After reading the entries below, report how many lines have the string "region" in them, giving the number alone.

[Stored data entries]
^^^^^^^^
-- ==== Sys2Proof/Machine/Transfer.lean ====
section
/-! DEFINITION. The data-transfer microinstructions (41_microinstructions.md R131 to R135) and the empty entry
(43_sequencer.md R181). A meaning is phase 1 of a step. -/

namespace Sys2Proof.Machine

/-- `NOP_ENTRY`: "phase 1 does nothing" (43_sequencer.md R181). -/
def execNopEntry (s : State) : Result :=
  .next s

/-- `LIT`: `Write(d, ds, value)` (41_microinstructions.md R131). -/
def execLit (value : Nat) (d : RegName) (ds : Spec) (s : State) : Result :=
  whenApplies (ds.appliesTo d) (s.write d ds (normNat value))

/-- `LIT_IB`: `Write(d, ds, IB_VALUE)` (41_microinstructions.md R132). -/
def execLitIb (d : RegName) (ds : Spec) (s : State) : Result :=
  whenApplies (ds.appliesTo d) (s.write d ds s.cfg.ibValue)

/-- `RAM_RD`: the Word at `mar` is written to the destination, or the read faults and the destination is not written
(41_microinstructions.md R133). -/
def execRamRd (d : RegName) (ds : Spec) (s : State) : Result :=
  whenApplies (ds.appliesTo d)
    (match s.memRead (s.reg .mar).toNat with
     | some v => s.write d ds v
     | none => s.raise (.memReadOutOfRange (s.reg .mar)))

/-- `RAM_WR`: the source is stored at `mar`, or dropped where no memory is (41_microinstructions.md R134). -/
def execRamWr (src : RegName) (ss : Spec) (s : State) : Result :=
  whenApplies (ss.appliesTo src) (s.memWrite (s.reg .mar).toNat (s.read src ss))

/-- `MOVE`: the source is read completely, then the destination is written (41_microinstructions.md R135). -/
def execMove (src : RegName) (ss : Spec) (d : RegName) (ds : Spec) (s : State) : Result :=
  whenApplies (ss.appliesTo src && ds.appliesTo d) (s.write d ds (s.read src ss))

end Sys2Proof.Machine
end

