-- ==== Sys2Proof/Machine/Core.lean ====
section
/-! DEFINITION. The machine as the host sees it. -/

def Sys2Proof.core : Host.Core :=
  { State := Sys2Proof.Machine.State
    Fault := Sys2Proof.Machine.Fault
    Refusal := Sys2Proof.Machine.Refusal
    step := Sys2Proof.Machine.step
    reset := Sys2Proof.Machine.State.reset }
end

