/-- The ID shown at each of the 8 table positions (log 31): ID i where it lies in the table, else a higher one that does. -/
def Group.tableIds (g : Group) : List Nat :=
  let high := g.inTable.filter fun e => 8 ≤ e
  let gaps := (List.range 8).filter fun i => !g.inTable.contains i
  (List.range 8).map fun i => if g.inTable.contains i then i else high[gaps.idxOf i]?.getD i

/-- What a fault record says (Table 19-2). -/
structure Fault0 where
  code : Nat
  pc : Word
  flags : Nat
  entry : Nat
  fmask : Word
  cmask : Word
  notes : List LaneNote
  aux : Nat
  addr : Nat
  deriving DecidableEq, Repr

/-- The 832 bytes of a fault record (R279, R338). -/
def State.faultBytes (s : State) (g : Group) (f : Fault0) : List Byte :=
  let v := s.versionOf g
  let spilled := if g.inSpill.isEmpty then 0 else 4
  let head := bytesOf 4 g.events.toNat ++ bytesOf 4 0x5246584B ++ bytesOf 8 ((s.region? g.region).map Region.rcb |>.getD 0) ++
    bytesOf 8 f.addr ++ bytesOf 8 s.time ++ bytesOf 3 f.aux ++ bytesOf 1 f.code ++ bytesOf 1 (f.flags + spilled) ++ bytesOf 1 f.entry ++
    bytesOf 2 g.kidx ++ bytesOf 4 f.cmask.toNat ++ bytesOf 4 f.fmask.toNat ++ bytesOf 4 v.vtag ++ bytesOf 4 f.pc.toNat ++
    bytesOf 8 (s.tagOf g)
  let lane (l : Nat) : List Byte :=
    match f.notes.find? fun n => n.lane == l with
    | some n => bytesOf 8 ((if laneIn f.fmask l then n.cause else 0) + (if n.src then 256 else 0)) ++ bytesOf 8 n.addr
    | none => List.replicate 16 0
  head ++ lanes32.flatMap lane ++ g.tableIds.flatMap fun e => (g.entry e).bytes e

/-- FRECP is valid: nonzero, in space 0x0, 2 KiB aligned and mapped writable (R279). -/
def State.frecpOk (s : State) (g : Group) : Bool :=
  let p := g.frecp.toNat
  p != 0 && p / 2 ^ 52 == 0 && p % 2048 == 0 && s.writable g.ctx p

/-- Writes a record as plain stores of the group's core, committed at once (R279); whether it was written. A write that a peer has to
take, or every replica, may fail: a free choice (R200, R280; log 6). -/
def State.writeRecord (s : State) (g : Group) (off : Nat) (bs : List Byte) : State × Bool :=
  match s.xlate g.ctx (g.frecp.toNat + off) 1 with
  | .ok (.bytes k enc) => ((s.writeTgt g.core (.bytes k enc) bs none).commitNew s g.core .system, true)
  | .ok t =>
    let s1 := { s with free := s.free + 1 }
    if Config.freeBit s.free then (s1.putTgt g.core t bs, true) else (s1, false)
  | .error _ => (s, false)

/-- Writes a record into a slot of a valid FRECP; the address of the slot, or 0 where no record stands (R279, R283). -/
def State.leaveRecord (s : State) (g : Group) (off : Nat) (bs : List Byte) : State × Nat :=
  if s.frecpOk g then
    let r := s.writeRecord g off bs
    (r.1, if r.2 then g.frecp.toNat + off else 0)
  else (s, 0)

/-- A record posted without a trap (R279): slot 1, and a FAULT event with the slot's address. -/
def State.postFault (s : State) (g : Group) (f : Fault0) : State :=
  let r := s.leaveRecord g 1024 (s.faultBytes g { f with flags := f.flags + 2 })
  r.1.event 0x84 g.ctx f.code r.2

/-! ## Ends -/

/-- Ends the handler when its last lane has gone (R325): the mark clears and held fragments issue again. -/
def Group.endHandler (g : Group) : Group :=
  { g with hLanes := 0, hRedo := none }.mapEntries fun x => { x with inH := false, heldT := false, exempt := 0 }

/-- Drops lanes of a group, with the handler's end if they were its last (R83, R325). -/
def Group.lose (g : Group) (m : Word) : Group :=
  let h := g.dropLanes m
  if g.hLanes != 0 && h.hLanes == 0 then h.endHandler else h

/-- Operations that a group has outstanding. -/
def State.opsOf (s : State) (g : Nat) : List Op := s.ops.filter fun o => o.g == g

/-- Drops a context's `setperf` request on an island where no group of it is resident any more (R349). -/
def State.dropReqs (s : State) (c core : Nat) : State :=
  if (s.groups.any fun g => g.ctx == c && g.core == core && g.phase == .resident) ||
      !(s.power.reqs.any fun r => r.1 == c && r.2.1 == coreIsland core) then s
  else
    let s1 : State := { s with power := { s.power with reqs := s.power.reqs.filter fun r => !(r.1 == c && r.2.1 == coreIsland core) } }
    s1.retarget (coreIsland core)

/-- Frees a draining object that no group executes any more (R18). Model choice (log 64): work of a region that is still to be placed
does not keep it, and finds no version of it then. -/
def State.freeObjs (s : State) : State :=
  { s with objs := s.objs.filter fun o => !(o.draining && !(s.groups.any fun g => g.obj == o.id && g.phase != .gone &&
      g.phase != .draining)) }

/-- A workgroup whose groups have all left is gone; its scratchpad is given back once what they have outstanding has completed (R34,
R52). -/
def State.retireWg (s : State) (w : Nat) : State :=
  if s.groups.any fun g => g.wg == w && (g.phase == .resident || g.phase == .saved) then s
  else
    let drains := s.groups.any fun g => g.wg == w
    { s with mailboxes := s.mailboxes.filter fun m => m.wg != w,
             wgs := if drains then s.wgs.map fun x => if x.id == w then { x with phase := .gone } else x
                    else s.wgs.filter fun x => x.id != w }

/-- The lanes whose fragment raises a late failure (R200): the failing ones, or when those have exited the others. -/
def Late.lanes (f : Late) (live : Word) : Word := if (f.fmask &&& live) != 0 then f.fmask else f.cmask

/-- Late failures and poisoned `mma` of lanes that have all left are posted without a trap (R195, R200). -/
def State.postOrphans (s : State) (gid : Nat) : State :=
  match s.group? gid with
  | none => s
  | some g =>
    let live := g.live
    let gone := g.late.filter fun f => (f.lanes live &&& live) == 0
    let s1 := gone.foldl (fun (s : State) f => s.postFault g
      { code := trapAccess, pc := f.pc, flags := 1, entry := f.e, fmask := f.fmask, cmask := f.cmask, notes := f.notes, aux := 0,
        addr := (f.notes.find? fun n => laneIn f.fmask n.lane).map LaneNote.addr |>.getD 0 }) s
    let bad := g.mmas.filter fun m => m.poisoned && (m.lanes &&& live) == 0
    let s2 := bad.foldl (fun (s : State) m => s.postFault g
      { code := trapPoison, pc := m.pc, flags := 0, entry := 0, fmask := 0, cmask := 0, notes := [], aux := 0,
        addr := 0 }) s1
    s2.modGroup gid fun x => { x with late := x.late.filter (fun f => !gone.contains f), mmas := x.mmas.filter fun m => !bad.contains m }

/-- The release of a group's exit, once every access of the group has performed (R240, R244). -/
def State.leaveRelease (s : State) (g : Group) : State :=
  if g.left || (s.opsOf g.id).any fun o => o.accs.any fun a => a.st == .pending then s
  else (s.release g.core 0).modGroup g.id fun x => { x with left := true }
^^^^^^^^
■ EXERCISE RESULT
2